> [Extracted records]
++++++++++
-- ==== Sys2Proof/Machine/Engines.lean ====
section
/-!
DEFINITION. The cluster's copy engine, its top-k unit and the loads of a core's table unit (spec/09 R208, R210-R213, R224; spec/06 R131; spec/15
R306).
-/
namespace Sys2Proof.Machine

/-! ### Tickets and slots (spec/09 R208, R224) -/

/-- The completed count moves over the tickets completed out of order. -/
def catchUp : Nat → EngCount → EngCount
  | 0, e => e
  | n + 1, e => if e.early.contains (e.cmp + 1) then catchUp n { e with cmp := e.cmp + 1, early := e.early.filter (· != e.cmp + 1) } else e

/-- A ticket completes at a time. -/
def completeTicket (e : EngCount) (ticket t : Nat) : EngCount :=
  let e := { e with early := e.early ++ [ticket], time := max e.time t }
  catchUp e.early.length e

/-- The context that an engine serves next: the slot's owner, else the next in turn (spec/09 R224). -/
def slotPick (word : Word) (cycle last : Nat) (ready : Nat → Bool) : Option Nat :=
  let owner := bits word.toNat (4 * (cycle / 256 % 16)) 4
  if ready owner then some owner else ((upFrom 1 16).map fun n => (last + n) % 16).find? ready

/-- Does an engine of a cluster hold a lossless record of a context (spec/21 R352)? -/
def engineHeld (s : State) (src x : Nat) : Bool := s.recs.any fun r => r.held && r.strand.isNone && r.src == src && r.ctx == x

/-- A state without the records that an engine holds for a context: as it were if nothing held it back. -/
def withoutHeld (s : State) (src x : Nat) : State :=
  { s with recs := s.recs.filter fun r => !(r.held && r.strand.isNone && r.src == src && r.ctx == x) }

/-! ### Copy command records (spec/09 R210) -/

def ccrField (r : BitVec 512) (lo w : Nat) : Nat := bits r.toNat lo w
def ccrOp (r : BitVec 512) : Nat := ccrField r 60 4
def ccrJp (r : BitVec 512) : Bool := r.getLsbD 185
def ccrSpace (r : BitVec 512) (lo : Nat) : Space := (Space.ofCode (ccrField r lo 2)).getD .glob

/-- The conditions of R210 on the record's own bytes. -/
def ccrOk (r : BitVec 512) : Bool :=
  ccrField r 480 32 == 0 && ccrField r 360 24 == 0 && ccrField r 330 6 == 0 && ccrField r 322 6 == 0 && ccrField r 313 7 == 0
  && ccrField r 123 5 == 0 && ccrField r 59 1 == 0 && decide (ccrOp r < 4)
  && ccrField r 320 2 != 3 && ccrField r 121 2 != 3 && ccrField r 57 2 != 3
  && ccrField r 256 57 % 16 == 0 && ccrField r 128 57 % 256 == 0

/-- The conditions of R210 on the records of a MOVE. -/
def moveOk (a b : BitVec 512) : Bool :=
  tsrCode b != 15 && tsrNdm a == tsrNdm b && tsrSizes a == tsrSizes b && decide (tsrTotal b < 2 ^ 48) && tsrCode b != 12 && tsrCode b != 13
  && (tsrCode a == 14) == (tsrCode b == 14) && (!(tsrCode a == 12 || tsrCode a == 13) || tsrCode b == 11)
  && (!(tsrTy b).isBlock || tsrSpn b == 0)

/-- A run of bytes: Z8 with one dimension. -/
def runOk (r : BitVec 512) : Bool := tsrCode r == 4 && tsrNdm r == 0

/-- A copy command record and the shape records it names. -/
structure CcrRead where
  ccr : BitVec 512
  src : BitVec 512
  dst : BitVec 512
  deriving DecidableEq, Repr

/-- Sequence two accesses. -/
def accThen {α β : Type} (a : Acc α) (f : α → Acc β) : Acc β :=
  match a with
  | .ok v => f v
  | .fault c t => .fault c t
  | .wait b => .wait b

/-- Read and validate a copy command record with its shape records; a destination TY of 15 of MOVE or FILL is a fault of the command record (spec/09 R210). -/
def readCcr (s : State) (a : Actor) (as : Space) (va : Nat) : Acc (CcrRead × State) :=
  if !tsrPlace as va then .fault 9 va
  else
    accThen (loadWords s a as va 8) fun (n, s) =>
      let r := BitVec.ofNat 512 n
      let src (s : State) : Acc (BitVec 512 × State) := readTsr s a (ccrSpace r 57) (ccrField r 0 57) fun _ => true
      let dst (s : State) : Acc (BitVec 512 × State) := readTsrAny s a (ccrSpace r 121) (ccrField r 64 57) fun _ => true
      if !ccrOk r then .fault 9 va
      else
        match ccrOp r with
        | 0 => accThen (src s) fun (x, s) => accThen (dst s) fun (y, s) => if moveOk x y then .ok (⟨r, x, y⟩, s) else .fault 9 va
        | 1 =>
            if ccrField r 0 57 ≠ 0 then .fault 9 va
            else accThen (dst s) fun (y, s) => if tsrCode y = 15 ∨ (tsrTy y).isBlock then .fault 9 va else .ok (⟨r, 0, y⟩, s)
        | 2 =>
            if ccrField r 64 57 ≠ 0 then .fault 9 va
            else accThen (readTsrAny s a (ccrSpace r 57) (ccrField r 0 57) fun _ => true) fun (x, s) => if runOk x then .ok (⟨r, x, 0⟩, s) else .fault 9 va
        | _ =>
            if ccrField r 0 57 ≠ 0 then .fault 9 va
            else accThen (dst s) fun (y, s) => if runOk y then .ok (⟨r, 0, y⟩, s) else .fault 9 va

def kindOfOp (n : Nat) : CopyKind :=
  match n with
  | 0 => .move
  | 1 => .fill
  | 2 => .rwrite
  | _ => .rread

/-! ### Registration of a command at a join (spec/09 R211, spec/15 R291, R295) -/

/-- The engine operation of a cluster as the party of an access: it acts for its strand's core. -/
def cmdActor (cl : Nat) (q : CopyCmd) : Actor :=
  engineActor (match q.strand with
    | some k => coreOf k
    | none => 64 * cl) q.ctx q.desc

/-- A command with JP = 1 registers as it is handed over; the command notes the record's location. IDENT of a task's command is the address of its spawner, 0 where no strand spawned it
(spec/15 R295; log 98). -/
def registerCommand (s : State) (cl : Nat) (q : CopyCmd) : State × CopyCmd :=
  if !ccrJp q.ccr then (s, q)
  else
    let va := ccrField q.ccr 128 57
    let p := ccrField q.ccr 186 6
    let ident := match q.strand with
      | some k => (addrOfStrand s k).toNat
      | none => 0
    match homeLoc s (cmdActor cl q) va 256 .read with
    | .ok key =>
        match enterJoin (noteAsk s (askJoin key) p) (cmdActor cl q) key p (cmdParty cl q) 2 ident (BitVec.ofNat 64 va) with
        | .ok s => (s, { q with registered := true, addr := BitVec.ofNat 64 key })
        | .error _ => (reportFind (noteAsk s (askJoin key) p) (cmdActor cl q) key va, q)
    | .fault c v => (noteError s c v (cmdActor cl q), q)
    | .wait _ => (s, q)

/-- Must a registration wait for the next cycle: a later one has reached the home in this one, or the home defers it (spec/15 R297, R308)? -/
def registerWaits (s : State) (cl : Nat) (q : CopyCmd) : Bool :=
  ccrJp q.ccr &&
    (match homeLoc s (cmdActor cl q) (ccrField q.ccr 128 57) 256 .read with
     | .ok key => joinDefers s key || !mayAsk s (askJoin key) (ccrField q.ccr 186 6)
     | _ => false)

/-- A command whose registration failed does not run. -/
def cmdDead (q : CopyCmd) : Bool := q.kind != .pref && ccrJp q.ccr && !q.registered

def execCopy (c : Common) (d sa : SReg) (as : Space) (s : State) : Host.Outcome State Fault Refusal :=
  issue (.copy c d sa as) c s fun s =>
    if !handReady s s.cur then .hold
    else
      ofAcc (readCcr s (self s) as (getS (me s) sa).toNat) fun p =>
        let r := takeTicket (handOff p.2 s.cur) d
        let q := newCommand r.2 (kindOfOp (ccrOp p.1.ccr)) r.1 p.1.ccr p.1.src p.1.dst 0 0
        if registerWaits r.2 (clusterOf s.cur) q then .hold
        else
          let y := registerCommand r.2 (clusterOf s.cur) q
          .landed (pushCommand y.1 y.2)

/-! ### Chunks of a command (spec/09 R211) -/

/-- The record whose elements a command goes through. -/
def cmdShape (q : CopyCmd) : BitVec 512 := if q.kind = .rwrite then q.src else q.dst

/-- The index space of a command's units: elements, or groups along BAX of a block destination. -/
def unitSizes (r : BitVec 512) : List Nat :=
  if (tsrTy r).isBlock then lset (tsrSizes r) (tsrBax r) ((lget 0 (tsrSizes r) (tsrBax r) + 31) / 32) else tsrSizes r

/-- How many units a command has: bytes of a prefetch, else elements or groups. -/
def cmdUnits (q : CopyCmd) : Nat := if q.kind = .pref then q.len else (unitSizes (cmdShape q)).foldl (· * ·) 1

/-- Units of a chunk of at most 4 KiB of destination. -/
def chunkUnits (q : CopyCmd) : Nat :=
  let r := cmdShape q
  if q.kind = .pref then 4096
  else if (tsrTy r).isBlock then max 1 (4096 / (tsrField r + 1))
  else if tsrTy r = .bit then 32768
  else 4096 / elemBytes (tsrTy r)

/-- Has a command nothing left to do? -/
def cmdOver (q : CopyCmd) : Bool := q.killed || cmdDead q || q.xerr != 0 || decide (cmdUnits q ≤ q.done)

/-- Elements are skipped from an address on. -/
def skipAt (q : CopyCmd) (va n : Nat) : CopyCmd :=
  { q with nflt := min (q.nflt + n) 0xFFFFFFFF, faddr := if q.faddr = 2 ^ 64 then va else q.faddr }

/-- A unit is behind the command, with the elements it holds. -/
def passUnit (q : CopyCmd) (n : Nat) : CopyCmd := { q with done := q.done + 1, count := q.count + n }

/-- The encoding that an element of the destination receives: that of the source where the types are the same, else converted
(spec/02 R45). -/
def moveElem (s : State) (a : Actor) (src dst : BitVec 512) (ix : List Nat) : Acc (Nat × State) :=
  if tsrCode src = tsrCode dst ∧ (tsrTy src).isNum then loadElem s a (tsrMas src) (elemAddr src ix) (elemBytes (tsrTy src))
  else accThen (readVal s a src ix) fun (v, s) => .ok ((if tsrTy dst = .bit then bnat (v != zeroV) else elemOf (tsrTy dst) v), s)

/-- What a command has read for each unit of a chunk: an encoding, or the address that failed; it stops where a read must wait. -/
def readMoves (a : Actor) (src dst : BitVec 512) : List (List Nat) → State → List (Except Nat Nat) × State
  | [], s => ([], s)
  | ix :: r, s =>
    match moveElem s a src dst ix with
    | .ok (v, s) => let y := readMoves a src dst r s; (.ok v :: y.1, y.2)
    | .fault c t => let y := readMoves a src dst r (noteError s c t a); (.error t :: y.1, y.2)
    | .wait b => ([], wakeBank s b)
++++++++++
> [To do] Of all the entries above, retype exactly the lines from the line with "def execCopy (c" to the line with "def cmdShape (q", both included, and no others.

> [Answer to this task]
def execCopy (c : Common) (d sa : SReg) (as : Space) (s : State) : Host.Outcome State Fault Refusal :=
  issue (.copy c d sa as) c s fun s =>
    if !handReady s s.cur then .hold
    else
      ofAcc (readCcr s (self s) as (getS (me s) sa).toNat) fun p =>
        let r := takeTicket (handOff p.2 s.cur) d
        let q := newCommand r.2 (kindOfOp (ccrOp p.1.ccr)) r.1 p.1.ccr p.1.src p.1.dst 0 0
        if registerWaits r.2 (clusterOf s.cur) q then .hold
        else
          let y := registerCommand r.2 (clusterOf s.cur) q
          .landed (pushCommand y.1 y.2)

/-! ### Chunks of a command (spec/09 R211) -/

/-- The record whose elements a command goes through. -/
def cmdShape (q : CopyCmd) : BitVec 512 := if q.kind = .rwrite then q.src else q.dst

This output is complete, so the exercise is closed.